The big World of Warcraft 7.2 patch that went live yesterday made some significant changes to the game, many of which we touched on here. One we didn't discuss, however—because Blizzard didn't mention it in the patch notes—is a change to the way mob scaling works. Instead of scaling to a player's level, enemies now scale to item levels, and based on the reactions in this Battle.net forum thread, people are not happy about it. 

It took awhile, but game director Ion Hazzikostas eventually confirmed the change in a forum post of his own. "Yes, this reflects a deliberate change, but it's also not working exactly as we intended," he wrote. "The scaling may be too steep, and the fact that unequipping a piece of gear can ever be helpful is a bug in the system. We'll be looking into making changes to correct this in the very near future." 

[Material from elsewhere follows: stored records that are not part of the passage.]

-- ==== Sys2Proof/Machine/Ops.lean ====
section
/-! DEFINITION. The named operations over widths, registers and memory (00_scope.md R10, 20_memory.md R42, 40_pipeline.md
R122), stage 0 (R101), and taking a fault (60_exceptions.md R200). There is no return from a fault beside it: the machine
has none (R202, R204, R212). -/

namespace Sys2Proof

/-- w: 16 for a word operation, 8 for a byte operation (R10). -/
def Width.bits : Width → Nat
  | .word => 16
  | .byte => 8

/-- w/8: the bytes of a memory access (R10). -/
def Width.bytes : Width → Nat
  | .word => 2
  | .byte => 1

/-- M = 2^w (R177). -/
def Width.modulus (w : Width) : Nat := 2 ^ w.bits

/-- `trunc_w(v)`, as a word whose bits above w are 0 (R9). -/
def Width.trunc (w : Width) (v : Word) : Word :=
  match w with
  | .word => v
  | .byte => (v.setWidth 8).setWidth 16

/-- `msb_w(v) = v[w−1]` (R10, R118). -/
def Width.msb (w : Width) (v : Word) : Bool :=
  match w with
  | .word => v.getLsbD 15
  | .byte => v.getLsbD 7

/-- `signed_w(v)`: the two's-complement value of the low w bits (R9). -/
def Width.signed (w : Width) (v : Word) : Int :=
  match w with
  | .word => v.toInt
  | .byte => (v.setWidth 8).toInt

end Sys2Proof

namespace Sys2Proof.Machine

/-- The code of a fault kind (R205, decision D31). -/
def FaultKind.code : FaultKind → Nat
  | .misalignedFetch => 1
  | .illegalEncoding => 2
  | .unsupportedOpcode => 3
  | .unsupportedAddressing => 4
  | .misalignedAccess => 5
  | .noOperandLocation => 6
  | .unsettledStackForm => 7
  | .zeroTransferTarget => 8
  | .constantRegisterWrite => 9

/-! ## Registers -/

/-- `x[r]` (R10). -/
def RegFile.read (f : RegFile) : Reg → Word
  | .pc => f.pc
  | .sp => f.sp
  | .sr => f.sr
  | .cg => f.cg
  | .r4 => f.r4
  | .r5 => f.r5
  | .r6 => f.r6
  | .r7 => f.r7
  | .r8 => f.r8
  | .r9 => f.r9
  | .r10 => f.r10
  | .r11 => f.r11
  | .r12 => f.r12
  | .r13 => f.r13
  | .r14 => f.r14
  | .r15 => f.r15

/-- `x[r] <- v`, all 16 bits (R10). -/
def RegFile.write (f : RegFile) (r : Reg) (v : Word) : RegFile :=
  match r with
  | .pc => { f with pc := v }
  | .sp => { f with sp := v }
  | .sr => { f with sr := v }
  | .cg => { f with cg := v }
  | .r4 => { f with r4 := v }
  | .r5 => { f with r5 := v }
  | .r6 => { f with r6 := v }
  | .r7 => { f with r7 := v }
  | .r8 => { f with r8 := v }
  | .r9 => { f with r9 := v }
  | .r10 => { f with r10 := v }
  | .r11 => { f with r11 := v }
  | .r12 => { f with r12 := v }
  | .r13 => { f with r13 := v }
  | .r14 => { f with r14 := v }
  | .r15 => { f with r15 := v }

/-- `x[r]` in a state (R10). -/
def State.reg (s : State) (r : Reg) : Word := s.regs.read r

/-- `x[r] <- v` in a state (R10). -/
def State.setReg (s : State) (r : Reg) (v : Word) : State := { s with regs := s.regs.write r v }

/-! ## Memory -/

/-- What an address that the list does not hold reads as: "every other byte: plain memory, zero unless the image sets it"
(R47, R37). -/
def Memory.unlisted : Byte := 0

/-- The byte at an address. -/
def Memory.read : Memory → Nat → Byte
  | [], _ => Memory.unlisted
  | (k, v) :: rest, a => if a = k then v else Memory.read rest a

/-- Store a byte, keeping the canonical form: addresses rising, no entry equal to `Memory.unlisted`. -/
def Memory.write : Memory → Nat → Byte → Memory
  | [], a, b => if b = Memory.unlisted then [] else [(a, b)]
  | (k, v) :: rest, a, b =>
    if a < k then (if b = Memory.unlisted then (k, v) :: rest else (a, b) :: (k, v) :: rest)
    else if a = k then (if b = Memory.unlisted then rest else (a, b) :: rest)
    else (k, v) :: Memory.write rest a b

/-- The canonical form above address `lo`: each entry at or above `lo`, strictly rising, inside the 65536-byte image (R30),
none equal to `Memory.unlisted`. -/
def Memory.wfFrom : Nat → Memory → Bool
  | _, [] => true
  | lo, (k, v) :: rest =>
    decide (lo ≤ k) && decide (k < Config.memorySize) && decide (v ≠ Memory.unlisted) && Memory.wfFrom (k + 1) rest

/-- The canonical form of a memory. -/
def Memory.wf (m : Memory) : Bool := Memory.wfFrom 0 m

/-- `mem[a]` (R42). -/
def State.byte (s : State) (a : Word) : Byte := s.mem.read a.toNat

/-- `mem[a] <- b` (R42). -/
def State.setByte (s : State) (a : Word) (b : Byte) : State := { s with mem := s.mem.write a.toNat b }

/-- `{mem[a+1], mem[a]}`, addresses mod 2^16 (R41, R10). -/
def State.word (s : State) (a : Word) : Word := wordOfBytes (s.byte a) (s.byte (a + 1))

/-- `mem[a] <- v[7:0]; mem[a+1] <- v[15:8]` (R41, R42). -/
def State.setWord (s : State) (a : Word) (v : Word) : State := (s.setByte a (lowByte v)).setByte (a + 1) (highByte v)

/-- An odd address, `a[0] = 1` (R42). -/
def oddAddr (a : Word) : Bool := a.getLsbD 0

/-- A word access at an odd address (R43). -/
def misaligned (w : Width) (a : Word) : Bool :=
  match w with
  | .word => oddAddr a
  | .byte => false

/-- The value of w bits at `a`; a byte is zero-extended (R42). -/
def State.load (s : State) (w : Width) (a : Word) : Word :=
  match w with
  | .word => s.word a
  | .byte => (s.byte a).setWidth 16

/-- Store the low w bits of `v` at `a` (R42). -/
def State.store (s : State) (w : Width) (a v : Word) : State :=
  match w with
  | .word => s.setWord a v
  | .byte => s.setByte a (lowByte v)

/-- `MemRead(a, w/8)`: a byte anywhere, a word at an even address (R42, R43). -/
def memRead (w : Width) (a : Word) (s : State) : Except FaultKind Word :=
  if misaligned w a then .error .misalignedAccess else .ok (s.load w a)

/-- `MemWrite(a, w/8, v)` (R42, R43). -/
def memWrite (w : Width) (a v : Word) (s : State) : Except FaultKind State :=
  if misaligned w a then .error .misalignedAccess else .ok (s.store w a v)

/-- `WriteReg(r, w, v)`: a byte is zero-extended; a nonzero value for R3 faults (R122, R24). -/
def writeReg (w : Width) (r : Reg) (v : Word) (s : State) : Except FaultKind State :=
  if r = .cg ∧ w.trunc v ≠ 0 then .error .constantRegisterWrite else .ok (s.setReg r (w.trunc v))

/-! ## Stage 0 -/

/-- The three words of stage 0, or the fault of an odd PC "before any word is used" (R101, R43). -/
def fetch (s : State) : Except FaultKind (Word × Word × Word) :=
  let pc := s.reg .pc
  if oddAddr pc then .error .misalignedFetch else .ok (s.word pc, s.word (pc + 2), s.word (pc + 4))

/-! ## Taking a fault -/

/-- The record of a fault raised by the instruction at PC whose first word is `w0` (R200, R207). -/
def faultRecord (k : FaultKind) (w0 : Word) (s : State) : FaultRecord := { kind := k, pc := s.reg .pc, w0 := w0 }

/-- Taking a fault: "no register, flag or memory byte changes, and PC keeps the address of the faulting instruction. The
fault latch is set to the record (kind, pc, w0)" (R200). It is a next state, the one the spec describes (log 1). -/
def takeFault (k : FaultKind) (w0 : Word) (s : State) : Host.Outcome State Fault Refusal :=
  .next { s with faultLatch := some (faultRecord k w0 s) }

/-- The end of an instruction whose first word is `w0`, started in `s`: the committed state, or the fault raised on the way,
taken in `s` itself, so that nothing of the instruction is committed (R119, R130, R200). -/
def finish (w0 : Word) (s : State) : Except FaultKind State → Host.Outcome State Fault Refusal
  | .ok t => .next t
  | .error k => takeFault k w0 s

end Sys2Proof.Machine
end

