-- ==== Sys2Proof/Machine/Fetch.lean ====
section
/-! DEFINITION. Stages 0 and 1 together (40_pipeline.md R101, R102): the instruction at PC, or the fault that comes before
one, with the first word its record holds; and the placing of a word where the next fetch reads it. -/

namespace Sys2Proof.Machine

/-- Stages 0 and 1. An odd PC faults with w0 = 0, "where no word is fetched" (R200, R207); three words that are no
instruction fault with ILLEGAL_ENCODING and their first word (R62, R72). -/
def fetchDecode (s : State) : Except (FaultKind × Word) Instr :=
  match fetch s with
  | .error k => .error (k, 0)
  | .ok (w0, w1, w2) =>
    match decode w0 w1 w2 with
    | .error _ => .error (.illegalEncoding, w0)
    | .ok i => .ok i

/-- Store bytes at `a`, `a + 1`, …, mod 2^16. -/
def State.setBytes (s : State) (a : Word) : List Byte → State
  | [] => s
  | b :: bs => (s.setByte a b).setBytes (a + 1) bs

end Sys2Proof.Machine
end

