-- ==== Sys2Proof/WellFormed.lean ====
section
/-! DEFINITION. Which terms of Syntax.lean some instruction word stands for: a memory form names a register that the
tables R67 and R68 admit for it. Everything else an `Instr` can hold is an encoding. -/

namespace Sys2Proof

/-- R1 and R4 to R15: the registers of the source's indexed, indirect and auto-increment rows (R67). -/
def Reg.sourceBase : Reg → Bool
  | .pc | .sr | .cg => false
  | _ => true

/-- R1 and R3 to R15: the registers of the destination's indexed row (R68). -/
def Reg.destBase : Reg → Bool
  | .pc | .sr => false
  | _ => true

/-- A source form of table R67. -/
def SrcOp.wf : SrcOp → Bool
  | .indexed r _ | .indirect r | .indirectInc r => r.sourceBase
  | .reg _ | .symbolic _ | .absolute _ | .const _ | .indirectPc | .immediate _ => true

/-- A destination form of table R68. -/
def DstOp.wf : DstOp → Bool
  | .indexed r _ => r.destBase
  | .reg _ | .symbolic _ | .absolute _ => true

/-- An instruction that some words encode. -/
def Instr.wf : Instr → Bool
  | .mov _ src dst | .add _ src dst | .addc _ src dst | .subc _ src dst | .sub _ src dst | .cmp _ src dst
  | .bit _ src dst | .bic _ src dst | .bis _ src dst | .xor _ src dst | .and _ src dst => src.wf && dst.wf
  | .rrc _ op | .swpb op | .rra _ op | .sxt op | .push _ op | .call op => op.wf
  | .dadd _ | .reti _ => true
  | .jne _ | .jeq _ | .jnc _ | .jc _ | .jn _ | .jge _ | .jl _ | .jmp _ => true

end Sys2Proof
end

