-- ==== Sys2Proof/Laws/Step.lean ====
section
/-! SUPPORT. What `step` can do, and the host's operations built on it. -/

namespace Sys2Proof.Machine

theorem oddAddr_eq_decide (a : Word) : oddAddr a = decide (a.toNat % 2 = 1) := by
  rw [oddAddr, getLsbD_eq_decide]; simp

/-- A running machine's step, with stages 0 and 1 written out. -/
theorem step_eq {s : State} (h : s.faultLatch = none) :
    step s =
      if oddAddr (s.reg .pc) then .next (latched .misalignedFetch 0 s)
      else match decode (s.word (s.reg .pc)) (s.word (s.reg .pc + 2)) (s.word (s.reg .pc + 4)) with
        | .error _ => .next (latched .illegalEncoding (s.word (s.reg .pc)) s)
        | .ok i => exec i s := by
  simp only [step, h, fetchDecode, fetch]
  by_cases ho : oddAddr (s.reg .pc) = true
  · simp only [ho, if_true]; rfl
  · simp only [ho, Bool.false_eq_true, if_false]
    cases decode (s.word (s.reg .pc)) (s.word (s.reg .pc + 2)) (s.word (s.reg .pc + 4)) <;> rfl

/-- A running machine always answers a next state. -/
theorem step_next {s : State} (h : s.faultLatch = none) : ∃ t, step s = .next t := by
  rw [step_eq h]
  split
  · exact ⟨_, rfl⟩
  · split
    · exact ⟨_, rfl⟩
    · exact exec_next _ _

/-- Where a step answers a next state, execute-one returns it. -/
theorem executeOne_of_next {s t : State} (h : step s = .next t) : executeOne s = t := by
  simp only [executeOne, h]

/-- What execute-one returns: the step's next state, or the state itself where the machine is stopped. -/
theorem executeOne_cases (s : State) : (s.faultLatch ≠ none ∧ executeOne s = s) ∨ step s = .next (executeOne s) := by
  cases h : s.faultLatch with
  | none =>
    obtain ⟨t, ht⟩ := step_next h
    exact .inr (by rw [executeOne_of_next ht]; exact ht)
  | some r => exact .inl ⟨nofun, by simp only [executeOne, step, h]⟩

end Sys2Proof.Machine
end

"Power progression is an essential part of the WoW endgame, and the last thing we want is to undermine that. We stressed the importance of that progression when discussing how the level-scaling system worked in Legion around the time of the expansion's launch, and explained why we then had no plans to scale foes' power based on gear," he continued. "But as we've watched Legion unfold, we've come to observe some side-effects of our endgame content plan and the associated rewards structure that made us reconsider." 

Hazzikostas said WoW's core mechanics "start to break down" once players move past a certain threshold, because they simply become too powerful for the game world to handle. They'll spend more time traveling and cleaning up than actually questing, and instead of using core class abilities, the focus shifts to "spamming instants to tap mobs as quickly as possible before they die." He also explained, very approximately, how the new system will slow, but not halt, the powerleveling process: "Perhaps instead of getting 400 percent stronger over the course of the expansion relative to the outdoor world, you only get 250 percent stronger. But you should always be getting more powerful in relative terms, and upgrades should always matter," he wrote. 

As for why the change wasn't listed in the patch notes, that's where things get a little dicey. Hazzikostas said the new system "was meant to feel largely transparent and subtle," and Blizzard wanted players to experience it "organically" at first, instead of focusing solely on the before-and-after differences.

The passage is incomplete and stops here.